What is required: Line by line, print the records exactly.

[Opening Record excerpts section]

/-- SYNCG_COMPLETE: the arrivals are all the lanes that have not exited (R225). -/
def execSyncgComplete (core slot : Nat) (group : Option Nat) (s : State) : Res :=
  .next (s.modWg core slot fun w =>
    match group with
    | some g =>
      let x := w.group g
      if x.waitGrp != 0 && x.waitGrp == w.living g then (w.release g true).trimQueue else w
    | none =>
      let gs := List.range w.ngroups
      if gs.any (fun g => (w.group g).waitAll != 0) && gs.all fun g => (w.group g).waitAll == w.living g then
        (gs.foldl (fun w g => w.release g false) w).trimQueue
      else w)

/-- PHC of the level object at an address, if it can be read. -/
def State.phcAt (s : State) (w : WgId) (ea : DWord) : Option Nat × State :=
  match s.engRead w false ea.toNat 16 with
  | (.ok bs, s) => (some (lvPhc (ofBytes bs)), s)
  | (.error _, s) => (none, s)

/-- Whether a lane's wait on a level object is over; a wait whose object can no longer be read is made again. TARGET is not looked at any
more (log 165, DESIGN CHOICE). -/
def State.levelOver (s : State) (w : WgId) (ea : DWord) (phc : Word) : Option Bool × State :=
  match s.phcAt w ea with
  | (none, s) => (none, s)
  | (some x, s) => (some (x != phc.toNat), s)

/-- Lanes of one LVWAIT, each with its object and value. -/
def Wg.waitersOf (w : Wg) (g : Nat) (mask : LaneMask) : List (Nat × DWord × Word × LaneMask × LaneMask × Nat) :=
  (lanesOf mask).filterMap fun l => match (w.lane? g l).map (fun (t : Thread) => t.wait) with
    | some (Wait.level ea phc m path n) => some (l, ea, phc, m, path, n)
    | _ => none

/-- The path's wait is over: its lanes pass n bytes on, or stay at the LVWAIT to make it again. -/
def Wg.endWaits (w : Wg) (g : Nat) (path : LaneMask) (n : Nat) : Wg :=
  (lanesOf path).foldl (fun w l => w.modLane g l fun t => { t with wait := .none, pc := t.pc + BitVec.ofNat 64 n }) w

/-- A lane path's LVWAIT, held until every object of its lanes has moved on (R300), and then watched (R399). -/
def State.endLevelWait (s : State) (w : Wg) (g : Nat) (mask : LaneMask) : State :=
  match w.waitersOf g mask with
  | [] => s
  | (l0, ea0, ph0, m, path, n) :: rest =>
    let all := (l0, ea0, ph0, m, path, n) :: rest
    if maskOfLanes (all.map (·.1)) != m then s
    else
      let (os, s) := all.foldl (fun (a : List (Option Bool) × State) e =>
        let (o, s) := a.2.levelOver w.id e.2.1 e.2.2.1
        (a.1 ++ [o], s)) ([], s)
      if os.any (·.isNone) then s.setWg (w.endWaits g m 0)
      else if os.all (· == some true) then
        let pc := match w.lane? g l0 with | some t => t.pc | none => 0
        let s := s.setWg (w.endWaits g path n)
        match all.find? fun e => w.watches .read e.2.1.toNat 16 with
        | some e =>
          let p : Path := { w := w, ctl := false, grp := g, mask := m, uni := w.s }
          p.raiseWatch s pc .read e.2.1.toNat m
        | none => s
      else s

/-- A control thread's LVWAIT or SSTEP (R300, R301). -/
def State.endCtlWait (s : State) (w : Wg) : State :=
  let go := fun (s : State) (ea : DWord) (phc : Word) (n : Nat) (acc : Acc) =>
    let pass := fun (s : State) (n : Nat) =>
      s.setWg { w with ctl := { w.ctl with wait := .none, pc := w.ctl.pc + BitVec.ofNat 64 n } }
    match s.levelOver w.id ea phc with
    | (none, s) => s.setWg { w with ctl := { w.ctl with wait := .none } }
    | (some false, s) => s
    | (some true, s) =>
      if w.watches acc ea.toNat 16 then
        let p : Path := { w := w, ctl := true, grp := 0, mask := 1, uni := w.s }
        p.raiseWatch (pass s n) w.ctl.pc acc ea.toNat 1
      else pass s n
  match w.ctl.wait with
  | .level ea phc _ _ n => go s ea phc n .read
  | .sstep ea phc => go s ea phc 12 .atomic
  | _ => s

/-- LVWAIT_COMPLETE. -/
def execLvwaitComplete (t : ThreadRef) (s : State) : Res :=
  match t with
  | .ctrl core slot => .next (match s.wg? core slot with | some w => s.endCtlWait w | none => s)
  | .lanes core slot g m => .next (match s.wg? core slot with
      | some w =>
        let mask := match (w.waitersOf g m).head? with | some e => e.2.2.2.1 | none => 0
        s.endLevelWait w g mask
      | none => s)

end Sys2Proof.Machine
end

[Closing Record excerpts section]

Answer area:
/-- SYNCG_COMPLETE: the arrivals are all the lanes that have not exited (R225). -/
def execSyncgComplete (core slot : Nat) (group : Option Nat) (s : State) : Res :=
  .next (s.modWg core slot fun w =>
    match group with
    | some g =>
      let x := w.group g
      if x.waitGrp != 0 && x.waitGrp == w.living g then (w.release g true).trimQueue else w
    | none =>
      let gs := List.range w.ngroups
      if gs.any (fun g => (w.group g).waitAll != 0) && gs.all fun g => (w.group g).waitAll == w.living g then
        (gs.foldl (fun w g => w.release g false) w).trimQueue
      else w)

/-- PHC of the level object at an address, if it can be read. -/
def State.phcAt (s : State) (w : WgId) (ea : DWord) : Option Nat × State :=
  match s.engRead w false ea.toNat 16 with
  | (.ok bs, s) => (some (lvPhc (ofBytes bs)), s)
  | (.error _, s) => (none, s)

/-- Whether a lane's wait on a level object is over; a wait whose object can no longer be read is made again. TARGET is not looked at any
more (log 165, DESIGN CHOICE). -/
def State.levelOver (s : State) (w : WgId) (ea : DWord) (phc : Word) : Option Bool × State :=
  match s.phcAt w ea with
  | (none, s) => (none, s)
  | (some x, s) => (some (x != phc.toNat), s)

/-- Lanes of one LVWAIT, each with its object and value. -/
def Wg.waitersOf (w : Wg) (g : Nat) (mask : LaneMask) : List (Nat × DWord × Word × LaneMask × LaneMask × Nat) :=
  (lanesOf mask).filterMap fun l => match (w.lane? g l).map (fun (t : Thread) => t.wait) with
    | some (Wait.level ea phc m path n) => some (l, ea, phc, m, path, n)
    | _ => none

/-- The path's wait is over: its lanes pass n bytes on, or stay at the LVWAIT to make it again. -/
def Wg.endWaits (w : Wg) (g : Nat) (path : LaneMask) (n : Nat) : Wg :=
  (lanesOf path).foldl (fun w l => w.modLane g l fun t => { t with wait := .none, pc := t.pc + BitVec.ofNat 64 n }) w

/-- A lane path's LVWAIT, held until every object of its lanes has moved on (R300), and then watched (R399). -/
def State.endLevelWait (s : State) (w : Wg) (g : Nat) (mask : LaneMask) : State :=
  match w.waitersOf g mask with
  | [] => s
  | (l0, ea0, ph0, m, path, n) :: rest =>
    let all := (l0, ea0, ph0, m, path, n) :: rest
    if maskOfLanes (all.map (·.1)) != m then s
    else
      let (os, s) := all.foldl (fun (a : List (Option Bool) × State) e =>
        let (o, s) := a.2.levelOver w.id e.2.1 e.2.2.1
        (a.1 ++ [o], s)) ([], s)
      if os.any (·.isNone) then s.setWg (w.endWaits g m 0)
      else if os.all (· == some true) then
        let pc := match w.lane? g l0 with | some t => t.pc | none => 0
        let s := s.setWg (w.endWaits g path n)
        match all.find? fun e => w.watches .read e.2.1.toNat 16 with
        | some e =>
          let p : Path := { w := w, ctl := false, grp := g, mask := m, uni := w.s }
          p.raiseWatch s pc .read e.2.1.toNat m
        | none => s
      else s

/-- A control thread's LVWAIT or SSTEP (R300, R301). -/
def State.endCtlWait (s : State) (w : Wg) : State :=
  let go := fun (s : State) (ea : DWord) (phc : Word) (n : Nat) (acc : Acc) =>
    let pass := fun (s : State) (n : Nat) =>
      s.setWg { w with ctl := { w.ctl with wait := .none, pc := w.ctl.pc + BitVec.ofNat 64 n } }
    match s.levelOver w.id ea phc with
    | (none, s) => s.setWg { w with ctl := { w.ctl with wait := .none } }
    | (some false, s) => s
    | (some true, s) =>
      if w.watches acc ea.toNat 16 then
        let p : Path := { w := w, ctl := true, grp := 0, mask := 1, uni := w.s }
        p.raiseWatch (pass s n) w.ctl.pc acc ea.toNat 1
      else pass s n
  match w.ctl.wait with
  | .level ea phc _ _ n => go s ea phc n .read
  | .sstep ea phc => go s ea phc 12 .atomic
  | _ => s

/-- LVWAIT_COMPLETE. -/
def execLvwaitComplete (t : ThreadRef) (s : State) : Res :=
  match t with
  | .ctrl core slot => .next (match s.wg? core slot with | some w => s.endCtlWait w | none => s)
  | .lanes core slot g m => .next (match s.wg? core slot with
      | some w =>
        let mask := match (w.waitersOf g m).head? with | some e => e.2.2.2.1 | none => 0
        s.endLevelWait w g mask
      | none => s)

end Sys2Proof.Machine
end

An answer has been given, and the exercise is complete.